If we work on $[0,1]$, then $\mathbb{L}^p ([0,1]) \subset \mathbb{L}^q ([0,1])$ whenever $p \geq q$. This is a consequence of Jensen's or Hölder's inequality. For $p < q$, a function which belongs to $\mathbb{L}^p ([0,1])$ but not to $\mathbb{L}^q ([0,1])$ is, for instance, a function which has a pole of suitable order. A function such as $x^{-\frac{1}{2}\left(\frac{1}{p}+\frac{1}{q}\right)}$ does the trick. By taking function which are barely integrable, you can do better. For instance, the function $(x \ln (x/2)^2)^{-\frac{1}{p}}$ belongs to $\mathbb{L}^p ([0,1])$, but to no $\mathbb{L}^q ([0,1])$ for $q > p$.
If we work on $\mathbb{N}$ with the counting measure, then $\ell^p \subset \ell^q$ whenever $p \leq q$. For $p > q$, a function which belongs to $\ell^p$ but not to $\ell^q$ is a function which has a suitable decay at infinity.

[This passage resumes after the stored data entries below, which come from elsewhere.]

-- ==== Sys2Proof/Tests/Slice0.lean ====
section
/-! SUPPORT. Tests and witnesses. The expected results come from spec/95_test_vectors.md (a test names its vector) or are
worked out by hand from the rule named. A `witness_<Name>` shows states and operands that meet the hypotheses of
`Obligations.<Name>`, clause by clause. -/

namespace Sys2Proof.Tests

open Sys2Proof.Machine

/-! ### Helpers -/

/-- No operand. -/
def none1 : Slot := ⟨.absent, 0⟩
/-- An integer operand. -/
def int (n : Int) : Slot := ⟨.int, BitVec.ofInt 64 n⟩
/-- A label operand. -/
def lab (j : Nat) : Slot := ⟨.label, BitVec.ofNat 64 j⟩
/-- An unusable operand. -/
def bad : Slot := ⟨.bad, 0⟩

/-- `MIN` of the test vectors. -/
def min64 : Word := 0x8000000000000000#64
/-- `MAX` of the test vectors. -/
def max64 : Word := 0x7FFFFFFFFFFFFFFF#64

/-- A state in RUNNING at index `ip` of image `prog`, with an attached channel. -/
def running (prog : List Diw) (ip : Nat) (sp : Int) (stack : Memory) : State :=
  { State.reset with run := .running, prog := prog, ip := ip, sp := sp, stack := stack, ioAttached := true }

/-- `START` and then `w`, about to be fetched. -/
def at1 (w : Diw) (sp : Int) (stack : Memory) : State := running [0#144, w] 1 sp stack

/-- What a test looks at: STATUS, `fault_ip`, `ip`, `sp` and the written cells. -/
structure View where
  status : BitVec 16
  faultIp : Nat
  ip : Nat
  sp : Int
  stack : Memory
deriving DecidableEq, Repr

/-- The view of an answer. -/
def view : Out → Option View
  | .next t => some ⟨t.status, t.faultIp, t.ip, t.sp, t.stack⟩
  | .fault _ => none
  | .refused _ => none

/-- The same with the channel's events for the stack. -/
structure ViewIo where
  status : BitVec 16
  ip : Nat
  sp : Int
  trace : List IoEvent
deriving DecidableEq, Repr

/-- The view of an answer of RD or PRN. -/
def viewIo : Out → Option ViewIo
  | .next t => some ⟨t.status, t.ip, t.sp, t.ioTrace⟩
  | .fault _ => none
  | .refused _ => none

/-! ### WellFormed refuses ill-formed terms (30_encoding.md R71) -/

theorem test_wellFormed_accepts : (Instr.alloc (int (-1)) (int 3)).wellFormed 1 = true ∧
    (Instr.jmp (lab 4) bad).wellFormed 5 = true ∧ (Instr.hlt none1 none1).wellFormed 1 = true := by decide
theorem test_wellFormed_absent_with_value : (Instr.ldc ⟨.absent, 1⟩ none1).wellFormed 9 = false := by decide
theorem test_wellFormed_bad_with_value : (Instr.ldc ⟨.bad, 1⟩ none1).wellFormed 9 = false := by decide
theorem test_wellFormed_int_in_label_slot : (Instr.jmp (int 1) none1).wellFormed 9 = false := by decide
theorem test_wellFormed_int_in_none_slot : (Instr.add (int 1) none1).wellFormed 9 = false := by decide
theorem test_wellFormed_label_in_int_slot : (Instr.ldc (lab 1) none1).wellFormed 9 = false := by decide
theorem test_wellFormed_label_in_none_slot : (Instr.ldc (int 1) (lab 1)).wellFormed 9 = false := by decide
theorem test_wellFormed_label_beyond_image : (Instr.call (lab 9) none1).wellFormed 9 = false := by decide
theorem test_wellFormed_start_with_operand : (Instr.start none1 bad).wellFormed 9 = false := by decide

A function which behaves like $n^{-\frac{1}{2}\left(\frac{1}{p}+\frac{1}{q}\right)}$ works (but recall that, this time, $p > q$, and not the other way around). By taking function which are barely integrable, you can again do better. For instance, the function $(x \ln (2x)^2)^{-\frac{1}{p}}$ belongs to $\ell^p$, but to no $\ell^q$ for $q < p$.

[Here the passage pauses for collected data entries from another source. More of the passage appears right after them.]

-- ==== Sys2Proof/Machine/Ops.lean ====
section
/-! DEFINITION. Operations that every family shares: access to the parts of the state, free values, interrupt
vectors (R440), events (R436), log entries (R467, R469, R480), and the raise of an error (R475 to R483). The
block has no exception entry: raising an error is an effect on State. -/

namespace Sys2Proof.Machine

/-- GLB_IDENT (Table 0-1): vendor, device, revision and ISA version. -/
def identWord : Nat := 0x02A148301D4F

/-- Ticks of 1 ms (R6). -/
def msTicks : Nat := 1600000

/-- The chip runs: its islands are powered and out of reset. A reference fault holds them in boot step 1 (R498). -/
def up (s : State) : Bool := (s.pins.phase == .booting && !s.pins.refBad) || s.pins.phase == .running

/-- Boot has ended and the chip runs. -/
def running (s : State) : Bool := s.pins.phase == .running

/-- The firmware runs: not lost (R443) and not in a molt pause (R457). -/
def fwRuns (s : State) : Bool := up s && !s.fw.lost && !(s.fw.molt == .paused)

/-- The croak count (R187). -/
def croak (s : State) : Nat := s.sch.croak

/-! Parts of the state by unit number. -/

/-- Newt `n`. -/
def newt (s : State) (n : Nat) : Newt := tget {} s.newts n
/-- Replace newt `n`. -/
def setNewt (n : Nat) (v : Newt) (s : State) : State := { s with newts := tset {} s.newts n v }
/-- Change newt `n`. -/
def modNewt (n : Nat) (f : Newt → Newt) (s : State) : State := setNewt n (f (newt s n)) s
/-- Job slot `j`. -/
def job (s : State) (j : Nat) : Job := tget {} s.jobs j
/-- Replace job slot `j`. -/
def setJob (j : Nat) (v : Job) (s : State) : State := { s with jobs := tset {} s.jobs j v }
/-- Change job slot `j`. -/
def modJob (j : Nat) (f : Job → Job) (s : State) : State := setJob j (f (job s j)) s
/-- Collective `c`. -/
def coll (s : State) (c : Nat) : Coll := tget {} s.colls c
/-- Replace collective `c`. -/
def setColl (c : Nat) (v : Coll) (s : State) : State := { s with colls := tset {} s.colls c v }
/-- Change collective `c`. -/
def modColl (c : Nat) (f : Coll → Coll) (s : State) : State := setColl c (f (coll s c)) s
/-- Sync object `o`. -/
def obj (s : State) (o : Nat) : SyncObj := tget {} s.sync.objs o
/-- Replace sync object `o`. -/
def setObj (o : Nat) (v : SyncObj) (s : State) : State :=
  { s with sync := { s.sync with objs := tset {} s.sync.objs o v } }
/-- Change sync object `o`. -/
def modObj (o : Nat) (f : SyncObj → SyncObj) (s : State) : State := setObj o (f (obj s o)) s
/-- On-chip barrier line `l`. -/
def bline (s : State) (l : Nat) : BLine := tget {} s.sync.lines l
/-- Replace barrier line `l`. -/
def setBline (l : Nat) (v : BLine) (s : State) : State :=
  { s with sync := { s.sync with lines := tset {} s.sync.lines l v } }
/-- Fabric barrier line `l`. -/
def fline (s : State) (l : Nat) : FLine := tget {} s.sync.fbl l
/-- Replace fabric barrier line `l`. -/
def setFline (l : Nat) (v : FLine) (s : State) : State :=
  { s with sync := { s.sync with fbl := tset {} s.sync.fbl l v } }
/-- Quad `q`. -/
def quad (s : State) (q : Nat) : Quad := tget {} s.quads q
/-- Replace quad `q`. -/
def setQuad (q : Nat) (v : Quad) (s : State) : State := { s with quads := tset {} s.quads q v }
/-- Change quad `q`. -/
def modQuad (q : Nat) (f : Quad → Quad) (s : State) : State := setQuad q (f (quad s q)) s
/-- Mailbox slot `i`. -/
def mslot (s : State) (i : Nat) : Slot := tget {} s.hif.slots i
/-- Replace mailbox slot `i`. -/
def setMslot (i : Nat) (v : Slot) (s : State) : State :=
  { s with hif := { s.hif with slots := tset {} s.hif.slots i v } }
/-- Change mailbox slot `i`. -/
def modMslot (i : Nat) (f : Slot → Slot) (s : State) : State := setMslot i (f (mslot s i)) s
/-- DMA channel `c`. -/
def chan (s : State) (c : Nat) : DmaCh := tget {} s.dma.chans c
/-- Replace DMA channel `c`. -/
def setChan (c : Nat) (v : DmaCh) (s : State) : State :=
  { s with dma := { s.dma with chans := tset {} s.dma.chans c v } }
/-- Change DMA channel `c`. -/
def modChan (c : Nat) (f : DmaCh → DmaCh) (s : State) : State := setChan c (f (chan s c)) s
/-- Stack `n`. -/
def stack (s : State) (n : Nat) : Stack := tget {} s.lov.stk n
/-- Replace stack `n`. -/
def setStack (n : Nat) (v : Stack) (s : State) : State := { s with lov := { s.lov with stk := tset {} s.lov.stk n v } }
/-- Change stack `n`. -/
def modStack (n : Nat) (f : Stack → Stack) (s : State) : State := setStack n (f (stack s n)) s
/-- Error record of `code`. -/
def rasRec (s : State) (code : Nat) : RasRec := tget {} s.ras.recs code
/-- Replace the error record of `code`. -/
def setRas (code : Nat) (r : RasRec) (s : State) : State :=
  { s with ras := { s.ras with recs := tset {} s.ras.recs code r } }
/-- Something put outside the chip. -/
def emit (o : Out) (s : State) : State := { s with out := s.out ++ [o] }

/-! Free values (log 2). -/

/-- The free word that the next draw gives. -/
def freeW (s : State) : Word := Config.freeWord s.free
/-- Advance the counter of free values. -/
def drawn (s : State) : State := { s with free := s.free + 1 }
/-- `n` free bytes of the next draw. -/
def freeBytes (n : Nat) (s : State) : List Byte := (List.range n).map (fun i => Config.freeByte s.free i)

/-! Lovor memory by address. -/

/-- `n` bytes of Lovor memory. -/
def lovRead (s : State) (a n : Nat) : List Byte := memRead s.lov.mem a n

/-- Store bytes in Lovor memory. Every 64-byte block written whole becomes clean (R386, R387). -/
def lovWrite (a : Nat) (bs : List Byte) (s : State) : State :=
  { s with lov := { s.lov with
      mem := memWrite s.lov.mem a bs
      poison := s.lov.poison.filter (fun b => decide (64 * b < a ∨ a + bs.length < 64 * b + 64)) } }

/-- Whether any 64-byte block of the range is poisoned (R387, R388). -/
def poisoned (s : State) (a n : Nat) : Bool :=
  s.lov.poison.any (fun b => decide (64 * b < a + n ∧ a < 64 * b + 64))

/-- Store bytes in host memory with CXL.io. -/
def hostWrite (a : Nat) (bs : List Byte) (s : State) : State :=
  { s with hostMem := memWrite s.hostMem a bs }

/-! Interrupts and events. -/

/-- An MSI-X table entry with nothing written: masked, as PCI Express has it after reset (log 7). -/
def msixReset : List Word := [0, 0x100000000]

The spaces $\mathbb{L}^p ([0,+\infty))$ are kind of a mix between the $\mathbb{L}^p ([0,1])$ spaces and the $\ell^p$ spaces. That's why you have no inclusions between the $\mathbb{L}^p$ spaces. If $q > p$, a function with a suitable pole at $0$ will belong to $\mathbb{L}^p ([0,+\infty))$ but not to $\mathbb{L}^q ([0,+\infty))$; it is as if we were working with $\mathbb{L}^p ([0,1])$. If $q < p$, a function with a suitable decay at infinity will belong to $\mathbb{L}^p ([0,+\infty))$ but not to $\mathbb{L}^q ([0,+\infty))$; it is as if we were working with $\ell^p$. So, if we take, for instance...
$f(x) = \frac{1}{(x \ln (x/2)^2)^{\frac{1}{p}}}, \ x \leq 1;$
$f(x) = \frac{1}{(x \ln (2x)^2)^{\frac{1}{p}}}, \ x \geq 1,$
I'll let you see what happens...
NB: the factors $2$ in the logarithm are here only to ensure that the functions are not dumbly not-integrable at $1$. What interests us is their behavior at $0$ and at infinity, no some kind of accident that might happen in-between.
Hint. $f(x) = \frac{1}{x^{\alpha}}$ is integrable on $[1,\infty]$ if and only if $\alpha\gt 1$, and on $(0,1)$ if and only if $\alpha\lt 1$. If $p\gt q$, Maybe you can find a function whose $p$th power has a large enough exponent but whose $q$th power does not; andif $q\lt p$, maybe you can find a function whose $p$th power is large enough but whose $q$th power is not?